Of great technological importance, CBN is mainly used as a cutting material and an abrasive for indexable inserts in steel processing. The big advantage of this is that unlike diamond, there’s no carbon in the steel even when exposed to temperature. With CBN grinding wheels, even tough and hard steels such as high-speed steel, hot- and cold-work steel can be ground well.
CBN wheels are used for grinding:
- High-alloy and case-hardened tool steels (min. 55 HRC)
- Nickel-based superalloys
- Chilled casting
- Powder coatings with iron material
- Hard alloys based on cobalt-chrome (Stellite)
Sometimes the grains of CBN grinding wheels are also provided with a metal layer made of copper or nickel. This allows the grain to be held perfectly in its bond and the heat generated during the grinding process is dissipated into the bond.
Typical components that are processed with PCBN are:
- Engine blocks
- Brake discs and drums
- Valve seats and guides, machine parts
- Cylinder liners
- Pressed and stamped parts
PCBN are CBN microgranules from the cubic boron nitride form with a ceramic binder phase. PCBN is chemically inert up to high temperatures and does not react with iron. PCBN is used as a cutting material for machining hard or abrasive steel workpiece materials, such as
- High-speed steel
- Case-hardened steel
- Hot-/cold-work tool steel
- Grey cast iron
- Hard-facing alloys
- Sintered iron
BNNC is a newly developed cutting material for materials that are difficult to machine. Compared to the established CBN cutting materials, it has an even higher degree of hardness and even better temperature resistance.

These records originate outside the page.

-- ==== Sys2Proof/Machine/May.lean ====
section
/-!
DEFINITION. What each command may change, for the statements of what it leaves: the register fields, the events it may raise, the counters it may
move, and the parts of the state that no register shows. Event raising, recording and the register writes of a bus master have their own statements.
-/
namespace Sys2Proof.Machine
open Sys2Proof

/-- The parts of the state that no register shows. Of `pair` the journal (the waiting command and the entries kept) and the sessions told of a
promotion are parts of their own, of `cmd` the reply slots and the waiting replies; `bank` is the register bank with the snapshot count. -/
inductive Comp where
  | fuse | sys | obs | cmd | slots | eng | tod | pair | journal | told | sec | pwr | ltx | lrx | adapt | cnv | fec | cli | vnr | srd | frm | scr | ref | mon
  | bank | tick | draws
  deriving DecidableEq, Repr

/-- What a command may change: its group, the fields, the events, the counters as intervals (first index and how many), the hidden parts. Group 7 holds
the commands whose field is their operand, and the resets. -/
structure May where
  group : Nat
  flds : List Fld
  evs : List Ev
  cnts : List (Nat × Nat)
  comps : List Comp

/-- The fields that `journal` may write. -/
def May.journal : List Fld := [PAIR_EPOCH.ALL, PAIR_JSEQ.ALL, PAIR_STATUS.MATE_ROLE]

/-- The fields that `trigger` may write. -/
def May.trigger : List Fld := [MON_STATUS.BURST0, MON_STATUS.BURST1, MON_STATUS.SYSCAL, MON_TRIG_OVR.ALL, MON_TRIG_TIME.DELAY]

/-- The fields that `putBank` may write. -/
def May.putBank : List Fld := [LTX_PLAN_HDR.PLAN_ID, LTX_PLAN_SC.CONST, LTX_PLAN_SC.EN, LTX_PLAN_SC.ENT, LTX_PLAN_SC.GAIN]

/-- The fields that `startTraining` may write. -/
def May.startTraining : List Fld := [CLI_CH_STAT.ING_FAIL, CLI_CH_STAT.LF_OUT, CLI_CH_STAT.STATE, SRD_LANE_STAT.STATE, SRD_LANE_STAT.SYNC]

/-- The fields that `backToBeacon` may write. -/
def May.backToBeacon : List Fld := [SCR_PEER_CUR.ALL, SCR_STATUS.KEYED, SCR_STATUS.ROLE, SCR_STATUS.RX_BUSY, SCR_STATUS.STATE]

/-- The fields that `eraseAll` may write. -/
def May.eraseAll : List Fld := [VNR_INT_STAT.ALL, VNR_PAGE_STAT.PENDING, VNR_PAGE_STAT.RX_USE, VNR_PAGE_STAT.V0, VNR_PAGE_STAT.V1]

/-- The fields that `scrOff` may write. -/
def May.scrOff : List Fld := May.backToBeacon

/-- The fields that `tune` may write. -/
def May.tune : List Fld := [LTX_LAS_STAT.LASING, LTX_LAS_STAT.TUNED, LTX_LAS_STAT.TUNING, LTX_STATUS.LAS0_READY, LTX_STATUS.LAS1_READY]

/-- The fields that `byMaster` may write. -/
def May.byMaster : List Fld := [ENG_SBX_DENY.WRITES, PAIR_EPOCH.ALL, PAIR_JSEQ.ALL, PAIR_STATUS.MATE_ROLE, SYS_ACC_STAT.ERRORS, SYS_ACC_STAT.RANGE]

/-- The fields that `scrPlace` may write. -/
def May.scrPlace : List Fld := [VNR_PAGE_CFG.DIR, VNR_PAGE_STAT.GEN0, VNR_PAGE_STAT.GEN1, VNR_PAGE_STAT.TX_KP, VNR_PAGE_STAT.V0, VNR_PAGE_STAT.V1]

/-- The fields that `interleaveWrite` may write. -/
def May.interleaveWrite : List Fld := [MON_CTRL.INTERLEAVE, MON_STATUS.BURST0, MON_STATUS.BURST1, MON_STATUS.SYSCAL, SYS_ACC_STAT.ERRORS, SYS_ACC_STAT.RANGE]

/-- The fields that `softReset` may write. -/
def May.softReset : List Fld := May.tune ++ [LTX_LAS_STAT.RESETS]

/-- The fields that `enterKeying` may write. -/
def May.enterKeying : List Fld := May.scrPlace ++ [SCR_STATUS.STATE]

/-- The fields that `dovetailRestart` may write. -/
def May.dovetailRestart : List Fld := [CLI_CH_STAT.LF_OUT, CLI_CH_STAT.STATE, FRM_DOVE_STAT.BLK_OFS, FRM_DOVE_STAT.CANDS, FRM_STATUS.DOVE, FRM_STATUS.IM, FRM_STATUS.OOF]

/-- The fields that `setRole` may write. -/
def May.setRole : List Fld := [PAIR_STATUS.ROLE, PAIR_STATUS.SYNCED, PAIR_STATUS.WTR_LEFT, PAIR_STATUS.WTR_RUN, TOD_PORT_STAT.STATE, TOD_RATE.ALL, TOD_STATUS.PARENT, TOD_STATUS.SERVO]

/-- The fields that `setLasEn` may write. -/
def May.setLasEn : List Fld := May.tune ++ [LTX_LAS_CTRL.EN, LTX_LAS_STAT.FAIL, LTX_LAS_STAT.HOLD]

- Hexagonal boron nitride is also a possible material for (UV) light-emitting diodes, mainly because of its interesting properties as an III-V compound semiconductor.
- Porous sponges made of boron nitride can absorb about 33 times their own weight in oil and organic solvents. After the absorbed liquids have burned away and evaporated, the filter sponge can be reliably recovered. This property is e.g. usable for water treatment and purification.
- The (white) α-modification, hexagonal boron nitride BN is formed at high temperatures from boron oxide and elemental nitrogen N2 using calcium phosphate as a catalyst.
- β-boron nitride (CBN) can be produced from the hexagonal α-modification at high temperatures (from 1,500 °C/2,732 °F) and at the same time under high pressure (between 50 and 90 kbar) – very similar to the way in which graphite becomes diamond.
- In terms of structure, α-boron nitride is comparable to graphite (therefore also called white graphite), and consists of a honeycomb-shaped, planar, hexagonal crystal structure in layers.
- Cubic β-boron nitride (CBN) as a modification of a boron-nitrogen compound has a cubic, diamond-like structure.
- Colour: White
- Specific weight: 2.26 g/cm³
- Application temperature: Up to 900 °C/1,652 °F in air, in an inert atmosphere even up to 2,000 °C/3,632 °F
- Resistance to oxidation: up to 1,000 °C/1,832 °F
- Melting point: 2,700 °C/4,892 °F
- Good electrical insulator
- Thermal conductivity: up to 400 W/m*K
- Good slip even at high temperatures
Cubic β-boron nitride (CBN) is one of the hardest materials known to man: the Knoop hardness is around 48 GPa.
Conclusion: High-performance ceramics such as boron nitride offer a great deal of potential for new, innovative fields of application in industry. However, this requires a competent provider to develop bespoke solutions for the specific application together with the user.